This system may lead to one of several interesting evolutionary outcomes. Natural selection will, very likely, quickly weed out any mutation that is strongly detrimental to its possessors. On the other hand, a beneficial new mutation will have the potential to spread in a population as natural selection favors it; and it might even eventually eliminate the original form from which it mutated. The frequencies of those neutral variants will bounce around, often reaching different population frequencies purely by chance through the “genetic drift” we mentioned in chapter 1. And, very importantly, detrimental, advantageous, or neutral variants resulting from mutation might be amplified in small populations purely through sampling effects. Indeed, small population size may result in some very strange polymorphisms and fixation events.
Now, imagine all this replication, mutation, selection, and drift happening on a grand scale, over long periods of time, and you will get a feeling for the sense of wonder that Darwin was expressing when he referred to “the great Tree of Life.” Darwin was clearly mesmerized by the striking tendency of nature to produce diversity through the branching of lineages of organisms; and the subsequent discovery of genetics and its molecular basis has only confirmed his conviction that the major way in which complex organisms diversify is through this branching process. Darwin’s one figure in the Origin is, indeed, one of the clearest illustrations ever made of this process. It is fundamental to his book, because he saw so vividly how often divergence has led to differentiation and, eventually, to the fantastic variety of body plans we find on this planet.
Since at least the time of Aristotle, humans have understood the importance of species in nature and have wrestled with the problem of how to define them. Our word “species” comes from the Latin word for “kind,” which was how natural historians viewed species until the eighteenth century: the “kinds” of organisms that the Creator had placed on Earth. Still, with a century and a half of evolutionary thinking behind us, you might well imagine that by now we would have a finely honed concept of species. Sadly, however, we don’t. Modern evolutionary biology is rife with competing species definitions, mainly because different aspects of natural history make different demands. A population biologist who studies species boundaries among mammals will have a different definition of species from a paleontologist who studies dinosaurs. And both will have definitions different from those of an anthropologist who studies fossil hominids.

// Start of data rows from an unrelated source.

-- ==== Sys2Proof/Tests/Slice0.lean ====
section
/-! SUPPORT. The model's own tests: values of 95_test_vectors.md and of the rules' worked examples, each a small theorem
about one step, and a witness for the hypotheses of every statement that has some. -/

namespace Sys2Proof.Tests

open Sys2Proof.Machine Sys2Proof.Safety

-- One after another: run at a time, the kernel evaluations below need a thread, and its stack, each.
set_option Elab.async false

/-! Helpers. -/

/-- Operand registers that hold `l`, the rest 0. -/
def operands (l : List Nat) : Vector Word 7 := tabulate 7 fun n => BitVec.ofNat 64 (l.getD n 0)

/-- A memory that holds blocks of bytes, given by rising address. -/
def memoryOf (blocks : List (Nat × List Nat)) : Memory :=
  blocks.flatMap fun p => ((List.range p.2.length).map (p.1 + ·)).zip (p.2.map (BitVec.ofNat 8))

/-- An int32 as its four bytes. -/
def word32 (v : Int) : List Nat := (i32Bytes (wrap32 v)).map BitVec.toNat

/-- One engine, `IDLE`, to which a call with operands `l` has just been presented. -/
def presented (l : List Nat) (m : Memory) : State :=
  { State.resetWith 1 with engines := [holding (operands l)], mem := m }

/-- Memory after a step that goes on. -/
def memoryAfter : Host.Outcome State Fault Refusal → Option Memory
  | .next t => some t.mem
  | .fault _ => none
  | .refused _ => none

/-- Why a step is refused. -/
def refusalOf : Host.Outcome State Fault Refusal → Option Refusal
  | .next _ => none
  | .fault _ => none
  | .refused r => some r

/-- The bytes at an address after a step. -/
def bytesAfter (o : Host.Outcome State Fault Refusal) (a n : Nat) : Option (List Nat) :=
  (memoryAfter o).map fun m => (Memory.readBytes m a n).map BitVec.toNat

/-- The int32 values after a step: `n` of them from address `a`, for each (`a`, `n`). -/
def rowsAfter (o : Host.Outcome State Fault Refusal) (rows : List (Nat × Nat)) : Option (List (List Int)) :=
  (memoryAfter o).map fun m => rows.map fun p =>
    (List.range p.2).map fun j => (Memory.readI32 m (p.1 + 4 * j)).toInt

/-! Well-formedness (R94, R98): ill-formed terms are refused. -/

theorem test_wf_refuses_nrem_above_4 :
    (Instr.kern8x4 true 5).wf = false ∧ (Instr.kern4x4 false 7).wf = false ∧ (Instr.kern8x4 false 4).wf = true ∧
    (Instr.kern4x4 true 0).wf = true := by decide

/-! Decoding: the words of 95_test_vectors.md, section 2.1, and of R200, R201. -/

theorem test_decode_packers : decode 0x00000001 = .ok .packA ∧ decode 0x00000002 = .ok .packB ∧
    decode 0x00000011 = .error .flagOnPacker ∧ decode 0x00000022 = .error .flagOnPacker := by decide

theorem test_decode_kern8x6 : decode 0x00000004 = .ok (.kern8x6 false) ∧ decode 0x00000014 = .ok (.kern8x6 true) ∧
    decode 0x00000024 = .error .nremOnFullTile := by decide

theorem test_decode_kern4x6 : decode 0x00000005 = .ok (.kern4x6 false) ∧ decode 0x00000015 = .ok (.kern4x6 true) := by
  decide

theorem test_decode_kern8x4 : decode 0x00000006 = .ok (.kern8x4 false 0) ∧ decode 0x00000096 = .ok (.kern8x4 true 4) ∧
    decode 0x00000056 = .ok (.kern8x4 true 2) ∧ decode 0x000000A6 = .error .nremRange := by decide

theorem test_decode_kern4x4 : decode 0x00000037 = .ok (.kern4x4 true 1) ∧ decode 0x00000087 = .ok (.kern4x4 false 4) ∧
    decode 0x000000F7 = .error .nremRange := by decide

theorem test_decode_reserved : decode 0x00000000 = .error .opcode ∧ decode 0x00000003 = .error .opcode ∧
    decode 0x00000008 = .error .opcode ∧ decode 0x0000000F = .error .opcode ∧
    decode 0x00000104 = .error .upperBits ∧ decode 0x80000001 = .error .upperBits := by decide

theorem test_encode : encode .packA = 0x00000001 ∧ encode (.kern8x6 true) = 0x00000014 ∧
    encode (.kern8x4 true 2) = 0x00000056 ∧ encode (.kern4x4 true 4) = 0x00000097 := by decide

theorem test_decodeTableWord : decodeTableWord 32 0x00000056 = some (.kern8x4 true 2) ∧
    decodeTableWord 32 0x000000A6 = none := by decide

/-! `DOT4`: DT1 to DT10 of 95_test_vectors.md. -/

/-- `DOT4` on byte lists, as a number. -/
def dot4Of (acc : Int) (a b : List Nat) : Int :=
  (dot4 (wrap32 acc) (fun k => BitVec.ofNat 8 (a.getD k 0)) (fun k => BitVec.ofNat 8 (b.getD k 0))).toInt

theorem test_dot4_values : dot4Of 0 [1, 2, 3, 4] [5, 6, 7, 8] = 70 ∧
    dot4Of 100 [0xFF, 0xFE, 0x03, 0x00] [0x04, 0xFB, 0x80, 0x7F] = -278 ∧
    dot4Of 0 [0x80, 0x80, 0x80, 0x80] [0x7F, 0x7F, 0x7F, 0x7F] = -65024 ∧
    dot4Of (-5) [0, 0, 0, 0] [0x80, 0x7F, 0x01, 0xFF] = -5 := by decide

theorem test_dot4_wraps : dot4Of 2147483647 [1, 0, 0, 0] [1, 0, 0, 0] = -2147483648 ∧
    dot4Of (-2147483648) [1, 0, 0, 0] [0xFF, 0, 0, 0] = 2147483647 ∧
    dot4Of 2147483647 [0x80, 0x80, 0x80, 0x80] [0x80, 0x80, 0x80, 0x80] = -2147418113 ∧
    dot4Of (-2147483648) [0x80, 0x80, 0x80, 0x80] [0x7F, 0x7F, 0x7F, 0x7F] = 2147418624 := by decide

/-! `PACK_A`: PA1 (two row groups, two steps) and PA3 (an 8-row and a 4-row panel). -/

/-- The source of PA1 at `0x1000` and its buffer at `0x3000`, 4 bytes too long. -/
def pa1 : Memory := memoryOf [(0x1000,
    [0xF8, 0xFB, 0xFE, 0x01, 0xFF, 0x02, 0x05, 0x08, 0x06, 0xF8, 0xFB, 0xFE, 0xFC, 0xFF, 0x02, 0x05, 0x04, 0x07,
    0xF9, 0xFC, 0xFA, 0xFD, 0x00, 0x03, 0x01, 0x04, 0x07, 0xF9, 0x08, 0xFA, 0xFD, 0x00, 0x03, 0x06, 0xF8, 0xFB,
    0xF9, 0xFC, 0xFF, 0x02, 0x00, 0x03, 0x06, 0xF8, 0x07, 0xF9, 0xFC, 0xFF, 0xFE, 0x01, 0x04, 0x07, 0x05, 0x08,
    0xFA, 0xFD, 0xFB, 0xFE, 0x01, 0x04, 0x02, 0x05, 0x08, 0xFA]),
  (0x3000, List.replicate 68 0xEE)]

theorem test_packA_PA1 : bytesAfter (exec .packA (presented [0x3000, 0x1000, 32, 0, 8, 0, 8] pa1)) 0x3000 68 = some
    ([0xF8, 0xFB, 0xFE, 0x01, 0xFF, 0x02, 0x05, 0x08, 0x06, 0xF8, 0xFB, 0xFE, 0xFC, 0xFF, 0x02, 0x05, 0x03, 0x06,
     0xF8, 0xFB, 0xF9, 0xFC, 0xFF, 0x02, 0x00, 0x03, 0x06, 0xF8, 0x07, 0xF9, 0xFC, 0xFF, 0x04, 0x07, 0xF9, 0xFC,
     0xFA, 0xFD, 0x00, 0x03, 0x01, 0x04, 0x07, 0xF9, 0x08, 0xFA, 0xFD, 0x00, 0xFE, 0x01, 0x04, 0x07, 0x05, 0x08,
     0xFA, 0xFD, 0xFB, 0xFE, 0x01, 0x04, 0x02, 0x05, 0x08, 0xFA] ++ List.replicate 4 0xEE) := by
  decide +kernel

/-- The source of PA3 at `0x1000` and its buffer at `0x3000`. -/
def pa3 : Memory := memoryOf [(0x1000,
    [0xF8, 0xFB, 0xFE, 0x01, 0xFF, 0x02, 0x05, 0x08, 0x06, 0xF8, 0xFB, 0xFE, 0xFC, 0xFF, 0x02, 0x05, 0x03, 0x06,
    0xF8, 0xFB, 0xF9, 0xFC, 0xFF, 0x02, 0x00, 0x03, 0x06, 0xF8, 0x07, 0xF9, 0xFC, 0xFF, 0xFD, 0x00, 0x03, 0x06,
    0x04, 0x07, 0xF9, 0xFC, 0xFA, 0xFD, 0x00, 0x03, 0x01, 0x04, 0x07, 0xF9]),
  (0x3000, List.replicate 48 0xEE)]

theorem test_packA_PA3 : bytesAfter (exec .packA (presented [0x3000, 0x1000, 16, 0, 12, 0, 4] pa3)) 0x3000 48 = some
    [0xF8, 0xFB, 0xFE, 0x01, 0xFF, 0x02, 0x05, 0x08, 0x06, 0xF8, 0xFB, 0xFE, 0xFC, 0xFF, 0x02, 0x05, 0x03, 0x06,
    0xF8, 0xFB, 0xF9, 0xFC, 0xFF, 0x02, 0x00, 0x03, 0x06, 0xF8, 0x07, 0xF9, 0xFC, 0xFF, 0xFD, 0x00, 0x03, 0x06,
    0x04, 0x07, 0xF9, 0xFC, 0xFA, 0xFD, 0x00, 0x03, 0x01, 0x04, 0x07, 0xF9] := by
  decide +kernel

/-! `PACK_B`: PB2 (a 6-column and a short panel, two steps) and PB5 (ranges that do not start at 0). -/

/-- The source of PB2 at `0x2000` and its buffer at `0x4000`. -/
def pb2 : Memory := memoryOf [(0x2000,
    [0xFA, 0xFF, 0x04, 0xFC, 0xFC, 0x01, 0x06, 0xFE, 0xFE, 0x03, 0xFB, 0x00, 0x00, 0x05, 0xFD, 0x02, 0x02, 0xFA,
    0xFF, 0x04, 0x04, 0xFC, 0x01, 0x06, 0x06, 0xFE, 0x03, 0xFB, 0x01, 0x06, 0xFE, 0x03, 0x03, 0xFB, 0x00, 0x05,
    0x05, 0xFD, 0x02, 0xFA, 0xFA, 0xFF, 0x04, 0xFC, 0xFC, 0x01, 0x06, 0xFE, 0xFE, 0x03, 0xFB, 0x00, 0x00, 0x05,
    0xFD, 0x02]),
  (0x4000, List.replicate 84 0xEE)]

theorem test_packB_PB2 : bytesAfter (exec .packB (presented [0x4000, 0x2000, 28, 0, 7, 0, 8] pb2)) 0x4030 36 = some
    [0x06, 0xFE, 0x03, 0xFB, 0x00, 0x00, 0x00, 0x00, 0x00, 0x00, 0x00, 0x00, 0x00, 0x00, 0x00, 0x00, 0x00, 0x05,
    0xFD, 0x02, 0x00, 0x00, 0x00, 0x00, 0x00, 0x00, 0x00, 0x00, 0x00, 0x00, 0x00, 0x00, 0xEE, 0xEE, 0xEE, 0xEE] := by
  decide +kernel

/-- The source of PB1 at `0x2000` and a buffer at `0x4000`. -/
def pb1 : Memory := memoryOf [(0x2000,
    [0xFA, 0xFF, 0x04, 0xFC, 0xFC, 0x01, 0x06, 0xFE, 0xFE, 0x03, 0xFB, 0x00, 0x00, 0x05, 0xFD, 0x02, 0x02, 0xFA,
    0xFF, 0x04, 0x04, 0xFC, 0x01, 0x06, 0x01, 0x06, 0xFE, 0x03, 0x03, 0xFB, 0x00, 0x05, 0x05, 0xFD, 0x02, 0xFA,
    0xFA, 0xFF, 0x04, 0xFC, 0xFC, 0x01, 0x06, 0xFE, 0xFE, 0x03, 0xFB, 0x00]),
  (0x4000, List.replicate 48 0xEE)]

theorem test_packB_PB5 : bytesAfter (exec .packB (presented [0x4000, 0x2000, 24, 2, 5, 4, 8] pb1)) 0x4000 20 = some
    [0x05, 0xFD, 0x02, 0xFA, 0xFA, 0xFF, 0x04, 0xFC, 0xFC, 0x01, 0x06, 0xFE, 0x00, 0x00, 0x00, 0x00, 0xEE, 0xEE,
    0xEE, 0xEE] := by
  decide +kernel

/-! `KERN_8X6`: the first step of K1 (cold). `A` and `B` are the patterns of 95_test_vectors.md; the sums of four products
are worked by hand from them, and K1 gives the first one, 41. -/

/-- The first step of the panels of K1, and its destination. -/
def k1 : Memory := memoryOf [(0x3000,
    [0xF8, 0xFB, 0xFE, 0x01, 0xFF, 0x02, 0x05, 0x08, 0x06, 0xF8, 0xFB, 0xFE, 0xFC, 0xFF, 0x02, 0x05, 0x03, 0x06, 0xF8,
    0xFB, 0xF9, 0xFC, 0xFF, 0x02, 0x00, 0x03, 0x06, 0xF8, 0x07, 0xF9, 0xFC, 0xFF]),
  (0x4000,
    [0xFA, 0xFF, 0x04, 0xFC, 0xFC, 0x01, 0x06, 0xFE, 0xFE, 0x03, 0xFB, 0x00, 0x00, 0x05, 0xFD, 0x02, 0x02, 0xFA, 0xFF,
    0x04, 0x04, 0xFC, 0x01, 0x06]),
  (0x5000, List.replicate 192 0xCC)]

theorem test_kern8x6_K1 :
    rowsAfter (exec (.kern8x6 true) (presented [0x3000, 0x4000, 4, 0x5000, 6] k1)) [(0x5000, 6), (0x5000 + 24 * 7, 6)] =
      some [[41, 13, 11, -17, 20, -8], [-47, -57, -15, -25, 56, 46]] := by decide +kernel

/-! `KERN_4X6`: K3 (one trip and the odd tail, a destination wider than the tile). -/

/-- The panels of K3 and its destination. -/
def k3 : Memory := memoryOf [(0x3000,
    [0xF8, 0xFB, 0xFE, 0x01, 0xFF, 0x02, 0x05, 0x08, 0x06, 0xF8, 0xFB, 0xFE, 0xFC, 0xFF, 0x02, 0x05, 0x04, 0x07,
    0xF9, 0xFC, 0xFA, 0xFD, 0x00, 0x03, 0x01, 0x04, 0x07, 0xF9, 0x08, 0xFA, 0xFD, 0x00, 0xFF, 0x02, 0x05, 0x08,
    0x06, 0xF8, 0xFB, 0xFE, 0xFC, 0xFF, 0x02, 0x05, 0x03, 0x06, 0xF8, 0xFB]),
  (0x4000,
    [0xFA, 0xFF, 0x04, 0xFC, 0xFC, 0x01, 0x06, 0xFE, 0xFE, 0x03, 0xFB, 0x00, 0x00, 0x05, 0xFD, 0x02, 0x02, 0xFA,
    0xFF, 0x04, 0x04, 0xFC, 0x01, 0x06, 0x01, 0x06, 0xFE, 0x03, 0x03, 0xFB, 0x00, 0x05, 0x05, 0xFD, 0x02, 0xFA,
    0xFA, 0xFF, 0x04, 0xFC, 0xFC, 0x01, 0x06, 0xFE, 0xFE, 0x03, 0xFB, 0x00, 0xFB, 0x00, 0x05, 0xFD, 0xFD, 0x02,
    0xFA, 0xFF, 0xFF, 0x04, 0xFC, 0x01, 0x01, 0x06, 0xFE, 0x03, 0x03, 0xFB, 0x00, 0x05, 0x05, 0xFD, 0x02, 0xFA]),
  (0x5000, List.replicate 128 0xCC)]

theorem test_kern4x6_K3 :
    rowsAfter (exec (.kern4x6 true) (presented [0x3000, 0x4000, 12, 0x5000, 8] k3)) [(0x5000, 7), (0x5000 + 32 * 3, 6)] =
      some [[95, -61, 17, -35, 4, -9, (0xCCCCCCCC : Int) - 2 ^ 32], [-49, 127, 95, -15, -86, 12]] := by
  decide +kernel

Yet everyone agrees that species are in some sense “real.” So how do we go about recognizing species?
Perhaps the first modern, cohesive definition of species came from the great twentieth-century biologist and ornithologist Ernst Mayr, whose concept is cited in every textbook of evolution. Like many natural historians of his time, Mayr recognized the importance of reproductive isolation when looking at species, resulting in his famous compact formulation that “species are groups of actually or potentially interbreeding populations, which are reproductively isolated from other such groups.” By dissecting this concept, we can better see where the problems in defining species lie. First, note that Mayr uses the term “groups.” What a “group” is in this context remains vague, which is the first major problem. A similar ambiguity attaches to the term “population,” although the interbreeding criterion helps. The next difficulty concerns the phrase “actually or potentially.” The “actually” part is easy, because it implies observation of the activity concerned. But the word “potentially” is a problem, removing the issue from the realm of dispassionate observation. Come to that, so does “reproductively isolated,” for such isolation remains essentially an abstraction, as we discuss later.
Even if you see two individuals engaging in reproductive behaviors, you cannot necessarily know that they belong to the same species, since there is many a slip between cup and lip: for reproductive compatibility to be complete, the offspring (if any) would have to be fully viable and fertile under natural conditions, whatever they might be. To cut a long story short, Mayr’s definition is more or less impossible to apply in practice; and this applies to virtually every other definition of species that is based in any way on reproductive criteria. Yet we know that at some level reproductive boundaries are incredibly important in the “packaging” of nature; diversification would have been impossible without such boundaries. And we cannot get around the issue by invoking criteria of other kinds, because if we do this, we find ourselves in the realm of the typology from which Darwin freed us with his population thinking.
So let us return for a moment to the nitty-gritty of collecting data relevant to determining species status. In rare cases, individuals from two established species may indeed mate with each other, but their offspring will either die as embryos, live to adulthood but not be able to reproduce, or reproduce sparingly, maybe with the offspring unviable or unable to reproduce. So even if two suspected species interbreed in nature, and you are lucky enough to observe the behavior—often something exceedingly difficult and time-consuming to do, if not impossible—there is no assurance that the act will result in viable offspring at either of the levels discussed earlier. All of this is just a convoluted way of saying good luck with the operationality of the Mayr concept. It’s objective, but in the context of data collection it isn’t practical.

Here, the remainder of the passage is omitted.